Why not say household bleach cures cancer and autism and just about anything?

If you believe in the miraculous, you can say then that it is possible that household bleach can cure cancer if you drink some for three days.

If you believe in the miraculous, you can say that taking 2 tramadol 3 times a day will mean that your cancer will never kill you and that this is down half to the med and half down to a miracle imput.

If you believe in the miraculous,  you can say that drinking water from a particular well will deal with your brain tumour by magically making it more likely - I did not say certain - that some forces will get you a good result.

Back to the bleach which is a good example.  

The placebo effect can fool anybody into thinking a treatment works when it is in fact useless. And bringing in the supernatural into it is a placebo in itself. You get hope from the thought that the laws of cause and effect may not apply in your case and your illness may lessen or vanish which is not the norm. You get hope from feeling that God is going to miraculously cure your toothache and let children die of cancer - you feel that special and that important.

What if proof appears that the treatment is dangerous? Argue that there are testimonials that say different. You will always have testimonials anyway no matter what kind of rubbish medicine you put out.
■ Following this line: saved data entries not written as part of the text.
-- ==== Sys2Proof/Laws/Effects.lean ====
section
/-! SUPPORT. One spec lemma per shared operation: what a read frame, a write frame, an instruction write and a
read-modify-write do, in the terms of Safety.lean. The meanings' proofs cite these. -/

namespace Sys2Proof.Machine

/-! ### Reads -/

theorem RegistersKept.of_keeps {s t : State} (h : ∀ a, KeepsAt s t a) : RegistersKept s t :=
  ⟨(h 0#8).1, fun x hx => by
    rcases hx with hx | hx
    · rw [(h x).1 hx]
    · exact (h x).2.1 hx⟩

/-- What one read frame does. -/
theorem memRead_effect (s : State) (a : Address) (n : Nat) : ReadEffect s (memRead a n s).2 a (memRead a n s).1 :=
  ⟨memRead_bus s a n, fun i hi hs hv => by
    rw [memRead_length] at hi hs
    rcases hs with hs | hq
    · exact memRead_value a n i hi ⟨hs, hv⟩
    · exact (Quiet.memRead (k := 0) hq a).2.2 i hi hv,
    .of_keeps fun x => memRead_keeps s a x n, fun hq => by
    rw [memRead_length] at hq
    exact (Quiet.memRead (k := 0) hq a).1⟩

theorem memReadByte_effect (s : State) (a : Address) : ReadEffect s (memReadByte a s).2 a [(memReadByte a s).1] := by
  rw [← memRead_one]; exact memRead_effect s a 1

theorem memRead_handle (s : State) (a : Address) (n : Nat) : SameHandle s (memRead a n s).2 := by
  simp [SameHandle, SameSetup]

/-! ### Writes -/

theorem KeepsAt.safeInWrite {s t : State} {a x y : Address} {n : Nat} (h : KeepsAt s t y) (hs : SafeInWrite s a n x) :
    SafeInWrite t a n x := by
  rcases hs with hs | ⟨hl, h4⟩
  · exact .inl (by rw [h.2.2]; exact hs)
  · exact .inr ⟨by rw [locked_of_rr (h.1 hl)]; exact hl, h4⟩

theorem KeepsAt.read_safeInWrite {s t : State} {a x : Address} {n : Nat} (h : KeepsAt s t x) (hs : SafeInWrite s a n x) :
    Memory.read t.rr x.toNat = Memory.read s.rr x.toNat := by
  rcases hs with hs | ⟨hl, -⟩
  · exact h.2.1 hs
  · rw [h.1 hl]

theorem writeBytes_other (s : State) (a : Address) (vs : List Byte) {x : Address} (hx : x ∉ frameAddresses a vs.length)
    (hs : SafeInWrite s a vs.length x) : Memory.read (writeBytes a vs s).rr x.toNat = Memory.read s.rr x.toNat := by
  rcases hs with hs | ⟨hl, h4⟩
  · exact writeBytes_outside s a vs hx hs
  · exact (writeBytes_locked s a vs hl h4).2 x hx

theorem writeByte_locked {s : State} {a v : Byte} (hl : s.locked = true) (ha : a ≠ 0xF4#8) :
    (writeByte a v s).locked = true := by
  have : Config.addrInstr.toNat ≠ a.toNat := fun e => ha (BitVec.eq_of_toNat_eq e).symm
  unfold State.locked at hl ⊢
  rw [writeByte_rr, moved_of_locked hl, Memory.read_write_other _ _ this]
  exact hl

theorem writeBytes_value (s : State) (a : Address) (vs : List Byte) (hn : vs.length ≤ 256) (i : Nat) (hi : i < vs.length)
    (hs : i + 1 = vs.length ∨ SafeInWrite s a vs.length (a + BitVec.ofNat 8 i)) :
    Memory.read (writeBytes a vs s).rr (a + BitVec.ofNat 8 i).toNat = vs.getD i 0#8 := by
  induction vs generalizing a s i with
  | nil => simp at hi
  | cons v vs ih =>
    simp only [List.length_cons] at hn hi hs
    have tail_safe : ∀ x, SafeInWrite s a (vs.length + 1) x → SafeInWrite (writeByte a v s) (a + 1#8) vs.length x := by
      rintro x (hx | ⟨hl, h4⟩)
      · exact .inl (by simpa using hx)
      · exact .inr ⟨writeByte_locked hl fun e => h4 (by rw [← e]; exact mem_frameAddresses_head a _),
          fun hm => h4 (mem_frameAddresses_tail hm)⟩
    cases i with
    | zero =>
      have e : a + BitVec.ofNat 8 0 = a := by simp
      rw [e] at hs ⊢
      cases vs with
      | nil => simp [writeBytes, writeByte_rr]
      | cons w vs =>
        have hs' := hs.resolve_left (by simp)
        rw [writeBytes, writeBytes_other _ _ _ (head_not_mem_tail a (by simp only [List.length_cons] at hn ⊢; omega)) (tail_safe a hs'), writeByte_rr]
        simp
    | succ i =>
      rw [address_add_succ] at hs ⊢
      exact ih _ _ (by omega) i (by omega) (hs.imp (by omega) (tail_safe _))

/-- What one write frame does. -/
theorem memWrite_effect (s : State) (a : Address) (vs : List Byte) (hn : vs.length ≤ 255) :
    WriteEffect s (memWrite a vs s) a vs := by
  have k := fun x => frameHead_keeps s Config.opcWdata (some a) x
  have quiet : Quiet s (2 + vs.length) → (frameHead Config.opcWdata (some a) s).rr = s.rr ∧
      Quiet (frameHead Config.opcWdata (some a) s) vs.length := fun hq =>
    (hq.mono (k := vs.length + 2) (by omega)).frameHead_two Config.opcWdata a
  refine ⟨memWrite_bus s a vs, fun i hi hs => ?_, fun x hx hs => ?_⟩
  · rcases hs with hs | hs | hq
    · exact writeBytes_value _ a vs (by omega) i hi (.inl hs)
    · exact writeBytes_value _ a vs (by omega) i hi (.inr ((k 0#8).safeInWrite hs))
    · exact ((quiet hq).2.writeBytes vs a (by omega)).1 i hi
  · rcases hs with hs | hq
    · exact (writeBytes_other _ a vs hx ((k 0#8).safeInWrite hs)).trans ((k x).read_safeInWrite hs)
    · exact (((quiet hq).2.writeBytes vs a (by omega)).2 x hx).trans (by rw [(quiet hq).1])

/-- What one instruction write does. -/
theorem instrWrite_effect (s : State) (c : Byte) : InstrEffect s (instrWrite c s) c := by
  refine ⟨instrWrite_bus s c, by rw [instrWrite_rr]; exact Memory.read_write_same _ _ _, fun x hx hs => ?_⟩
  have hne : x.toNat ≠ Config.addrInstr.toNat := fun e => hx (BitVec.eq_of_toNat_eq e)
  have k := frameHead_keeps s Config.opcWinstr none x
  rcases hs with hs | hq
  case inr => rw [hq.instrWrite, Memory.read_write_other _ _ hne]
  rw [instrWrite_rr, Memory.read_write_other _ _ hne]
  rcases hs with h | h
  · rw [moved_of_locked (by rw [locked_of_rr (k.1 h)]; exact h), k.1 h]
  · rw [read_moved (.inr (by simpa using h)), k.2.1 h]

theorem memWrite_handle (s : State) (a : Address) (vs : List Byte) : SameHandle s (memWrite a vs s) := by
  simp [SameHandle, SameSetup]

theorem instrWrite_handle (s : State) (c : Byte) : SameHandle s (instrWrite c s) := by
  simp [SameHandle, SameSetup]

/-! ### The read-modify-write -/

theorem KeepsAt.safe {s t : State} {x y : Address} (h : KeepsAt s t y) (hs : Safe s x) : Safe t x := by
  rcases hs with hs | hs
  · exact .inl (by rw [locked_of_rr (h.1 hs)]; exact hs)
  · exact .inr (by rw [h.2.2]; exact hs)

theorem KeepsAt.read_safe {s t : State} {x : Address} (h : KeepsAt s t x) (hs : Safe s x) :
    Memory.read t.rr x.toNat = Memory.read s.rr x.toNat := by
  rcases hs with hs | hs
  · rw [h.1 hs]
  · exact h.2.1 hs

/-- What one read-modify-write does: the byte written back is the masked byte that was read. -/
theorem applyInstrMask_effect (s : State) (m : Byte) (i : MaskIntent) :
    MaskEffect s (applyInstrMask m i s) (memReadByte 0xF4#8 s).1 (maskedByte m i (memReadByte 0xF4#8 s).1) := by
  refine ⟨applyInstrMask_bus s m i, fun hs hv => ?_, instrWriteBack_instr _ _, fun x hx hs => ?_⟩
  · rcases hs with hs | hq
    · exact memReadByte_value ⟨hs, hv⟩
    · exact (Quiet.memReadByte (k := 0) hq 0xF4#8).2.2 hv
  · have k := memReadByte_keeps s 0xF4#8 x
    rcases hs with hs | hq
    · exact (instrWriteBack_other (memReadByte 0xF4#8 s).2 _ hx (k.safe hs)).trans (k.read_safe hs)
    · have hne : x.toNat ≠ Config.addrInstr.toNat := fun e => hx (BitVec.eq_of_toNat_eq e)
      obtain ⟨n, hn⟩ : ∃ n, maskPoints s.params.lockWriteForm = 3 + n := by
        cases s.params.lockWriteForm
        · exact ⟨2, rfl⟩
        · exact ⟨3, rfl⟩
      rw [hn] at hq
      obtain ⟨r, q, -⟩ := Quiet.memReadByte (k := n) hq 0xF4#8
      have e : (applyInstrMask m i s).rr = _ := q.instrWriteBack (by rw [memReadByte_params, hn])
        (maskedByte m i (memReadByte 0xF4#8 s).1)
      rw [e, Memory.read_write_other _ _ hne, r]

theorem applyInstrMask_handle (s : State) (m : Byte) (i : MaskIntent) : SameHandle s (applyInstrMask m i s) := by
  simp [SameHandle, SameSetup]

theorem maskedByte_set (iv : Byte) : maskedByte Config.lockMask .set iv = iv ||| 0x40#8 := rfl

theorem maskedByte_clear (iv : Byte) : maskedByte Config.lockMask .clear iv = iv &&& 0xBF#8 := rfl

theorem locked_eq (s : State) : s.locked = (Memory.read s.rr 0xF4).getLsbD 6 := rfl

theorem or_lockMask_bit (iv : Byte) : (iv ||| 0x40#8).getLsbD 6 = true := by simp

theorem and_notLockMask_bit (iv : Byte) : (iv &&& 0xBF#8).getLsbD 6 = false := by simp

/-- After the lock's write-back the bank is locked, whatever the byte that was read (rule R81). -/
@[simp] theorem applyInstrMask_set_locked (s : State) : (applyInstrMask Config.lockMask .set s).locked = true := by
  rw [locked_eq, (applyInstrMask_effect s _ _).2.2.1, maskedByte_set]; exact or_lockMask_bit _

/-- After the unlock's write-back the bank is unlocked, whatever the byte that was read (rule R82). -/
@[simp] theorem applyInstrMask_clear_locked (s : State) : (applyInstrMask Config.lockMask .clear s).locked = false := by
  rw [locked_eq, (applyInstrMask_effect s _ _).2.2.1, maskedByte_clear]; exact and_notLockMask_bit _

/-! ### The effects speak of the bus trace and the register file only -/

theorem ReadEffect.congr {s t u : State} {a : Address} {bs : List Byte} (h : ReadEffect s t a bs) (hb : u.bus = t.bus)
    (hr : u.rr = t.rr) : ReadEffect s u a bs :=
  ⟨hb.trans h.1, h.2.1, ⟨fun hl => hr.trans (h.2.2.1.1 hl), fun x hx => by rw [hr]; exact h.2.2.1.2 x hx⟩,
    fun hq => hr.trans (h.2.2.2 hq)⟩

theorem WriteEffect.congr {s t u : State} {a : Address} {vs : List Byte} (h : WriteEffect s t a vs) (hb : u.bus = t.bus)
    (hr : u.rr = t.rr) : WriteEffect s u a vs :=
  ⟨hb.trans h.1, fun i hi hs => by rw [hr]; exact h.2.1 i hi hs, fun x hx hs => by rw [hr]; exact h.2.2 x hx hs⟩

theorem InstrEffect.congr {s t u : State} {c : Byte} (h : InstrEffect s t c) (hb : u.bus = t.bus) (hr : u.rr = t.rr) :
    InstrEffect s u c :=
  ⟨hb.trans h.1, by rw [hr]; exact h.2.1, fun x hx hs => by rw [hr]; exact h.2.2 x hx hs⟩

theorem MaskEffect.congr {s t u : State} {iv new : Byte} (h : MaskEffect s t iv new) (hb : u.bus = t.bus)
    (hr : u.rr = t.rr) : MaskEffect s u iv new :=
  ⟨hb.trans h.1, h.2.1, by rw [hr]; exact h.2.2.1, fun x hx hs => by rw [hr]; exact h.2.2.2 x hx hs⟩

end Sys2Proof.Machine
end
Argue that many medical treatments were controversial and poorly understood for years and then were endorsed by the medical professionals. Blame the drug companies for creating scepticism towards the treatment you have invented. Argue that the bleach works best if people use it secretly and that if anybody gets sick and dies it is not down to the bleach but some unknown factor. Perhaps the magic has a reason for letting the bleach cure one person and not another? Chances are you will say, "Look it did some people good so it works. Those who died after taking it did not have enough faith or it let them die for it was for the best in the divine plan".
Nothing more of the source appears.